Решение о развитии государственной торговой сети было принято только в 1924 году.

21

Государство поддерживало и развивало потребительскую кооперацию в противовес частной торговле. Кооперативы не были независимыми, население считало их государственными магазинами. Правительство стремилось к широкому кооперированию населения, видя в кооперации путь к социализму. Вступить в кооператив мог любой, кто заплатил взносы. Более того, при достаточности товаров покупать в кооперативном магазине могли даже не члены кооператива. При ухудшении товарной ситуации пайщики кооператива получали право первоочередной покупки дефицитных товаров. В случае товарного кризиса кооперативы легко могли быть превращены в предприятия закрытой торговли, где обслуживались только пайщики данного кооператива. О кооперации см.: Кабанов В. В. Крестьянская община и кооперация России ХХ века (Проблемно-историографические очерки). М., 1997; Carr E. H., Davies R. W. Foundation of а Planned Economy, 1926–1929. Vol. 1. N. Y., 1971. Р. 650–662.

22

Исследования нэпа показали, что наступление на рынок и частника началось чуть ли не сразу после введения новой экономической политики и усиливалось по мере восстановления экономики страны.

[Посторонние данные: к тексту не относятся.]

-- ==== Sys2Proof/WellFormed.lean ====
section
/-! DEFINITION. Sys2Proof/WellFormed.lean: the checks that R100 and the entries make on fields which the types of
`Syntax` leave free. An event's operands carry none: an event that is not due changes nothing. -/

namespace Sys2Proof

/-- Named barriers of a scope (R12); none at a scope that has no barriers. -/
def Scope.barriers : Scope → Nat
  | .quad => 4 | .die => 16 | .pkg => 16 | .pod => 8 | _ => 0

/-- Does R107, R19, R287 or R337 define the special register of this number? -/
def specialNumber (n : BitVec 12) : Bool :=
  decide (n.toNat ≤ 0x018) || (decide (0x100 ≤ n.toNat) && decide (n.toNat ≤ 0x106))

/-- An encoding that no field comparison of R100 or of an entry refuses with RESFIELD. -/
def Instr.wf : Instr → Bool
  | .bfx _ _ _ p l => decide (p.toNat + l.toNat + 1 ≤ 64)
  | .bfi _ _ _ p l => decide (p.toNat + l.toNat + 1 ≤ 64)
  | .amo _ d _ _ n _ _ => !n || d == 0
  | .deq _ d _ b => d != b && b != 0
  | .loop _ a i => if i == 0 then a == 0 else decide (3 ≤ i.toNat)
  | .mload _ _ _ g t => !g || t == 0
  | .mflip _ _ g t => !g || t == 0
  | .mstrm _ _ _ _ g _ t => !g || t == 0
  | .mdrain _ _ _ _ g _ t => !g || t == 0
  | .mclr _ _ _ g _ t => !g || t == 0
  | .copym _ _ _ _ g _ t => !g || t == 0
  | .replay _ _ _ c _ => c != 31
  | .mbtake _ _ d => d != 31
  | .vgath _ _ _ _ _ t => t != .raw
  | .vscat _ _ _ _ _ t => t != .raw
  | .fence k c => k != .gen || c == .pod || c == .sys
  | .barr _ c i => decide (i.toNat < c.barriers)
  | .bwait _ _ c i => decide (i.toNat < c.barriers)
  | .srd _ _ n => specialNumber n
  | .swr _ _ n => specialNumber n
  | _ => true

end Sys2Proof
end

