-- ==== Sys2Proof/Decode.lean ====
section
/-! DEFINITION. Sys2Proof/Decode.lean: the decoder, total on every word and parcel, which refuses by name what is
no instruction (R102), and after it the encoder, both written from the opcode map of R98 to R101. -/

namespace Sys2Proof

/-- The `n` bits of a word that begin at bit `lo`, as a number. -/
def fld (w : BitVec 32) (lo n : Nat) : Nat := (w.extractLsb' lo n).toNat

/-- The `n` bits of a parcel that begin at bit `lo`, as a number. -/
def fld16 (w : BitVec 16) (lo n : Nat) : Nat := (w.extractLsb' lo n).toNat

/-- What the opcode map makes of a word: an instruction, ILLEGAL, or RESFIELD (R102). -/
inductive RowRes
  | ok (i : Instr)
  | illegal
  | resfield
deriving DecidableEq, Repr

/-- What the opcode map makes of the fields of VCMP (R100). -/
inductive CmpRes
  | ok (k : VCmpKind)
  | illegal
  | resfield
deriving DecidableEq, Repr

/-- What the bytes at the PC decode to: an instruction, or the fate that its encoding alone decides; `resfield true`
is a refused encoding of an instruction that user mode may not run, so PRIV comes before it (R102). -/
inductive Decoded
  | ok (i : Instr)
  | illegal
  | resfield (priv : Bool)
deriving DecidableEq, Repr

def MSize.ofBits (b : BitVec 2) : MSize :=
  match b.toNat with | 0 => .b | 1 => .h | 2 => .s | _ => .d
def MSize.toBits : MSize → BitVec 2
  | .b => 0 | .h => 1 | .s => 2 | .d => 3

def MTy.ofBits (b : BitVec 3) : Option MTy :=
  match b.toNat with
  | 0 => some .raw | 1 => some .f32 | 2 => some .bf16 | 3 => some .f16 | 4 => some .i32 | 5 => some .i16 | 6 => some .i8
  | _ => none
def MTy.toBits : MTy → BitVec 3
  | .raw => 0 | .f32 => 1 | .bf16 => 2 | .f16 => 3 | .i32 => 4 | .i16 => 5 | .i8 => 6

def FTy.ofBits (b : BitVec 2) : Option FTy :=
  match b.toNat with | 0 => some .f32 | 1 => some .bf16 | 2 => some .f16 | _ => none
def FTy.toBits : FTy → BitVec 2
  | .f32 => 0 | .bf16 => 1 | .f16 => 2

def ITy.ofBits (b : BitVec 2) : Option ITy :=
  match b.toNat with | 0 => some .i32 | 1 => some .i16 | 2 => some .i8 | _ => none
def ITy.toBits : ITy → BitVec 2
  | .i32 => 0 | .i16 => 1 | .i8 => 2

def Cond.ofBits (b : BitVec 8) : Option Cond :=
  match b.toNat with
  | 0 => some .eq | 1 => some .ne | 2 => some .lt | 3 => some .ge | 4 => some .ltu | 5 => some .geu | 6 => some .tst
  | _ => none
def Cond.toBits : Cond → BitVec 8
  | .eq => 0 | .ne => 1 | .lt => 2 | .ge => 3 | .ltu => 4 | .geu => 5 | .tst => 6

def AmoOp.ofBits (b : BitVec 4) : Option AmoOp :=
  match b.toNat with
  | 0 => some .add | 1 => some .and | 2 => some .or | 3 => some .xor | 4 => some .min | 5 => some .max
  | 6 => some .minu | 7 => some .maxu | 8 => some .swap | _ => none
def AmoOp.toBits : AmoOp → BitVec 4
  | .add => 0 | .and => 1 | .or => 2 | .xor => 3 | .min => 4 | .max => 5 | .minu => 6 | .maxu => 7 | .swap => 8

def FCond.toBits : FCond → BitVec 4
  | .eq => 0 | .ne => 1 | .lt => 2 | .le => 3 | .un => 4
def FCond.ofBits (b : BitVec 4) : Option FCond :=
  match b.toNat with
  | 0 => some .eq | 1 => some .ne | 2 => some .lt | 3 => some .le | 4 => some .un | _ => none
def ICond.toBits : ICond → BitVec 4
  | .eq => 0 | .ne => 1 | .lt => 2 | .le => 3 | .ltu => 4 | .leu => 5
def ICond.ofBits (b : BitVec 4) : Option ICond :=
  match b.toNat with
  | 0 => some .eq | 1 => some .ne | 2 => some .lt | 3 => some .le | 4 => some .ltu | 5 => some .leu | _ => none
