-- ==== Sys2Proof/Config.lean ====
section
/-! DEFINITION. Sys2Proof/Config.lean: what an installation fixes and what the spec leaves open. Every `opaque`
constant is a free value: no proof can see what it is, so a statement holds whatever it is. -/

namespace Sys2Proof.Config

/-- The SHAKE256 digest, 512 bits, of a list of bytes (R225); log 20. -/
opaque shake256 : List Byte → BitVec 512

/-- Does a Falcon-1024 signature check (R221, R225)? The key's number, 0 for the boot ROM's and `i` + 1 for the operator key that boot
image `i` carries, and the signed bytes; log 20. -/
opaque falconOk : Nat → List Byte → Bool

/-- The signature that a package's identity key gives (R225): the package and the signed bytes; log 20. -/
opaque falconSign : Nat → List Byte → List Byte

/-- The bytes of a boot image, by the number that the server answers with (R225); log 20. -/
opaque bootImage : Nat → List Byte

/-- The fused rollback counter and key hash accept the image (R225); log 20. -/
opaque fuseOk : Nat → Bool

/-- The supervisor entry point of an image (R225); log 20. -/
opaque bootEntry : Nat → Word

/-- The watts that a licence record delivers (R221), by its bytes; log 21. -/
opaque licenceOf : List Byte → BitVec 32

/-- What LCOMMIT reads once a licence record has been accepted (R221 gives only the failure's value); log 36. -/
opaque lcommitDone : BitVec 64

/-- Energy that a service die adds to a job's counter in one update, in microjoules (R224): package, job and a fresh
number; log 21. -/
opaque energy : Nat → Nat → Nat → BitVec 64

/-- VOFF at which an image is placed in the in-package Granary (R225 gives no place); the image; log 20. -/
opaque bootBase : Nat → Nat

/-- Watts a package asks for and has drawn in an interval, before the limits of R222 on either: package and a fresh number;
log 21. -/
opaque ask : Nat → Nat → BitVec 32
opaque draw : Nat → Nat → BitVec 32

/-- A quad's clock setting, 0 to 84 in steps of 25 MHz above 1.2 GHz, that the power manager chooses (R223, R228):
package, quad, grant and a fresh number; log 21. -/
opaque quadClock : Nat → Nat → Nat → Nat → Nat

/-- 25 MHz steps by which an interval's credited energy raises a gang's common setting (R223); log 21. -/
opaque creditSteps : Nat → Nat

/-- The draw, in watts, that some quad settings would give (R223): package, a fresh number, and the settings of the quads in
quad-table order; log 21. -/
opaque wouldDraw : Nat → Nat → List Nat → Nat

/-- The highest setting that a quad holds 3.3 GHz margins for (R228): package, quad and a fresh number; log 21. -/
opaque topClock : Nat → Nat → Nat → Nat

/-- Nanoseconds since service-die reset (R229): a fresh number; log 21. -/
opaque nanoseconds : Nat → BitVec 64

/-- What telemetry reports (R228): package and a fresh number; log 21. -/
opaque telemetry : Nat → Nat → BitVec 64

/-- Frames of 64 KiB of CXL memory installed at a package (R66, R9); the package; log 23. -/
opaque cxlFrames : Nat → Nat

/-- Where a fibre of a package's switch chiplet leads, for a position of the destination pod: the package at its other end, or
none (R15 leaves the topology between switch chiplets to the installation); package, fibre, position; log 23. -/
opaque fibreTo : Nat → Nat → Nat → Option Nat

/-- The failure code of a command whose engine's state has an uncorrectable error: R214 leaves it to the engines' chapters,
which name none; a fresh number; log 41. -/
opaque errCode : Nat → BitVec 32

/-- Does a supervisor core or an agent still hold a translation or a line that memory no longer agrees with (R19, R65,
R133)? A fresh number; log 14. -/
opaque keeps : Nat → Bool

end Sys2Proof.Config
end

Однако вначале наступление на частника велось преимущественно экономическими средствами. Государство ограничивало снабжение частных предпринимателей сырьем, товарами госпромышленности, сокращало товарное и банковское кредитование частника, транспортные перевозки частных грузов, систематически повышало налоги. 1927/28 хозяйственный год прервал процесс постепенного вытеснения частника и принес драматичные перемены. В этот год в дополнение к экономическим санкциям начались массовые аресты и конфискации.

23

Многие годы в российской и западной историографии идет дискуссия об альтернативах нэпу. Для одних победа СССР во Второй мировой войне является доказательством эффективности и целесообразности выбранной сталинским руководством модели индустриализации и оправданием жертв, которые принесли советские люди в 1930‐е годы. Другие считают, что тех же или почти тех же экономических результатов страна могла бы достичь, используя рыночные отношения, избегая форсирования и репрессий, нивелировавших достигнутые успехи. Среди работ, авторы которых предприняли попытки моделирования результатов экономического развития на основе продолжения экономики нэпа, см.: Аллен Р. С. От фермы к фабрике: Новая интерпретация советской промышленной революции / Пер. с англ. М., 2013; Hunter H., Szyrmer J. Faulty Foundations. Soviet Economic Policies. 1928–1940. Princeton, 1992 (перевод одной из ключевых глав этой книги и материалы ее обсуждения даны: Отечественная история. 1995. № 6); Бородкин Л. И., Свищев М. А. Ретропрогнозирование социальной динамики доколхозного крестьянства: использование имитационно-альтернативных моделей // Россия и США на рубеже XIX–XX вв. М., 1992.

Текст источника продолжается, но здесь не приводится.